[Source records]
-- ==== Sys2Proof/Machine/Gfm.lean ====
section
/-! DEFINITION. The grid-forming opcodes and their time events (02_grid_forming.md). -/

namespace Sys2Proof.Machine

open Sys2Proof

/-- OP_GFM_SET_PARAM (R37). -/
def execOpGfmSetParam (r : Req) (s : State) : Out :=
  runOp { code := 0x1001, states := stIARTS } r s fun p s =>
    match setParams false gfmTable s.gfm.par p s with
    | .error (st, d) => .no st d
    | .ok x => .done { s with gfm := { s.gfm with par := x } }

/-- A hand-over blend is in progress (R41). -/
def hoBlending (s : State) : Bool := match s.gfm.run.ho with | some h => h.blending | none => false

/-- The class S parameters of a staging copy that differ outside IDLE and ARMED (R38). -/
def lateStruct (t : List Par) (x : PSet) (s : State) : Option Nat := if structOk s then none else structDiffers t x

/-- The first relation of R38 that fails, by the identifier of the bounded parameter (DEDUCED, notes/assumptions/27.md). -/
def gfmRelation (x : PSet) : Option Nat :=
  let v (id : Nat) : Int := x.st gfmTable id
  if v 0x0B < v 0x0D ∨ v 0x0C < v 0x0B then some 0x0B
  else if v 0x12 < v 0x15 ∨ v 0x16 < v 0x12 then some 0x12
  else if v 0x04 = 1 ∧ v 0x18 < cPu (5 / 100) then some 0x18
  else none

/-- OP_GFM_COMMIT (R38, R41). -/
def execOpGfmCommit (r : Req) (s : State) : Out :=
  runOp { code := 0x1002, states := stIARTS } r s fun p s =>
    match lateStruct gfmTable s.gfm.par s with
    | some id => .no .badState id
    | none =>
      chk [lenIs p 4, rsv p 0 4, (hoBlending s, .busy, 0), ((gfmRelation s.gfm.par).isSome, .range, (gfmRelation s.gfm.par).getD 0)]
        fun _ => .yes { s with gfm := { s.gfm with par := commitSet s.gfm.par } } .accepted 0 []

/-- OP_GFM_DISCARD (R38). -/
def execOpGfmDiscard (r : Req) (s : State) : Out :=
  runOp { code := 0x1003, states := stIARTS } r s fun p s =>
    fourReserved p fun _ => .done { s with gfm := { s.gfm with par := discardSet s.gfm.par } }

/-- The code of a present value: rounded and saturated in the parameter's format (00_scope.md R4, R7). -/
def presentCode (t : List Par) (x : PSet) (id : Nat) : Int :=
  match parOf t id with
  | some p => if p.signed then clampI (-(2 ^ 31)) (2 ^ 31 - 1) (rnd (x.pr t id)) else clampI 0 (2 ^ 32 - 1) (rnd (x.pr t id))
  | none => 0

/-- Reply of OP_GFM_GET_PARAM and OP_GRID_GET_PARAM (17_opcodes.md Table 17.2). -/
def paramReply (t : List Par) (x : PSet) (id : Nat) : Bytes :=
  le 2 id ++ le 2 0 ++ leI 4 (x.st t id) ++ leI 4 (x.tg t id) ++ leI 4 (presentCode t x id)

/-- OP_GFM_GET_PARAM. -/
def execOpGfmGetParam (r : Req) (s : State) : Out :=
  runOp { code := 0x1004, states := stIARTS } r s fun p s =>
    chk [lenIs p 4, rsv p 2 2, ((parOf gfmTable (u16 p 0)).isNone, .badParam, 0)] fun _ =>
      .give s (paramReply gfmTable s.gfm.par (u16 p 0))

/-- The observer is reported: from ARMED onward (R60). -/
def observed (s : State) : Bool := s.sys.state == .armed || s.sys.state == .run || s.sys.state == .tripped

/-- TICK of the state replies: the latest step boundary once TBASE has run (R60). -/
def stateTick (s : State) : Nat := if s.clk.everRan then s.gfm.boundary else 0

/-- OP_GFM_GET_STATE (R60, Table 2.4): in RUN the values of the last completed step, TICK the latest boundary. Before
RUN's first step has completed its fields read zero, but for MODE, OBS_LOCK, SEC_STALE, F_GRID and THETA_GRID, which stand
(DESIGN CHOICE, notes/assumptions/160.md). -/
def gfmStateReply (s : State) : Bytes :=
  let run := s.sys.state == .run
  let o := if run then s.gfm.run.out else {}
  let seen := observed s
  let done := run && s.gfm.run.pub.ok
  let fl := if done then o.flags else b2n (seen && s.gfm.obs.lock) * 128 + b2n (run && s.gfm.secStale) * 256
  le 8 (stateTick s) ++ leI 4 o.freq ++ le 4 o.thetaPub ++
    leI 4 (if done then o.fGrid else if seen then hzCode (s.gfm.obs.w * fNom s) else 0) ++
    le 4 (if done then o.thetaGrid else if seen then turnCode s.gfm.obs.theta else 0) ++
    leI 4 o.pF ++ leI 4 o.qF ++ leI 4 o.pRef ++ leI 4 o.eRef ++ leI 4 o.iD ++ leI 4 o.iQ ++ leI 4 o.dfSec ++ le 2 fl ++
    le 1 (if done then o.mode else if run then s.sys.mode.code else 0) ++ le 1 0

def execOpGfmGetState (r : Req) (s : State) : Out :=
  runOp { code := 0x1005, states := stIARTS } r s fun p s => fourReserved p fun _ => .give s (gfmStateReply s)

/-- OP_GFM_MAP_CHANNEL (R53; 04_brim_engine.md R99). Outside IDLE and ARMED a packet that changes more than VALUE is refused
whole (DESIGN CHOICE, notes/assumptions/135.md). -/
def execOpGfmMapChannel (r : Req) (s : State) : Out :=
  runOp { code := 0x1006, states := stIARTS } r s fun p s =>
    let ch := u8 p 0
    let m := chMap s ch
    let host := u8 p 1 == 4 && m.src == 4 && i32 p 4 == m.gain && u32 p 8 == m.phi
    let armAux := (chan s ch).cfg.outType == 5 && decide (6 ≤ (chan s ch).cfg.arm) && (u8 p 1 == 2 || u8 p 1 == 3)
    chk [(!structOk s && decide (16 ≤ p.length) && decide (ch < 64) && !host, .badState, 0), lenIs p 16, outOf ch 0 63 0,
         (decide (4 < u8 p 1), .badParam, 1), rsv p 2 2, outOfI (i32 p 4) (-(2 ^ 28)) (2 ^ 28) 4,
         (u8 p 1 != 4 && u32 p 12 != 0, .badParam, 12), (armAux, .badParam, 1)] fun _ =>
      let put (y : ChMap) : Ans := .done { s with gfm := { s.gfm with map := s.gfm.map.put ch y } }
      if structOk s then put { src := u8 p 1, gain := i32 p 4, phi := u32 p 8, value := i32 p 12 }
      else put { m with pend := some (i32 p 12) }

/-- The originator is the host: the QSPI port or a partner of type HOST (R58). -/
def fromHost (s : State) (org : Nat) : Bool := org == 0 || (partner s org).type == 4

/-- The originator is a partner of type PEER or PLANT in a session (R58). -/
def fromPeer (s : State) (org : Nat) : Bool :=
  org != 0 && ((partner s org).type == 3 || (partner s org).type == 5) && (orig s org).path.isSome

/-- OP_GFM_SET_SEC (R58). A host value beyond SEC_MAX is refused whatever SEC_SRC names (DESIGN CHOICE,
notes/assumptions/131.md). -/
def execOpGfmSetSec (r : Req) (s : State) : Out :=
  runOp { code := 0x1007, states := stIARTS } r s fun p s =>
    let v := hzOf (i32 p 0)
    let src := gp s 0x21
    chk [lenIs p 4, (fromHost s r.org && decide (gpHz s 0x23 < |v|), .range, 0)] fun _ =>
      .done (if (src = 1 ∧ fromHost s r.org) ∨ (src = 3 ∧ fromPeer s r.org) then secValue v s else s)

/-- Every class B blend has ended (R39). -/
def execEvGfmBlendDone (t : Nat) (s : State) : Out :=
  ev t s fun s =>
    if s.gfm.par.blendDue then raise 0x1002 0 [] { s with gfm := { s.gfm with par := { s.gfm.par with blendDue := false } } } else s

/-- No Δf_sec within SEC_TO (R59). -/
def execEvGfmSecStale (t : Nat) (s : State) : Out :=
  ev t s fun s =>
    if gp s 0x21 ≠ 0 ∧ ¬ s.gfm.secStale ∧ due s (s.gfm.secAt + (gp s 0x24 * 1600).floor.toNat) then
      raise 0x1009 0 [] { s with gfm := { s.gfm with secStale := true } }
    else s

/-- The observer's conditions have held for 100 ms (R49). -/
def execObsLockGained (t : Nat) (s : State) : Out := ev t s gainLock

end Sys2Proof.Machine
end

### Task description
For each line in the records that holds "Machine", show that line as it stands.

### Written response
-- ==== Sys2Proof/Machine/Gfm.lean ====
namespace Sys2Proof.Machine
end Sys2Proof.Machine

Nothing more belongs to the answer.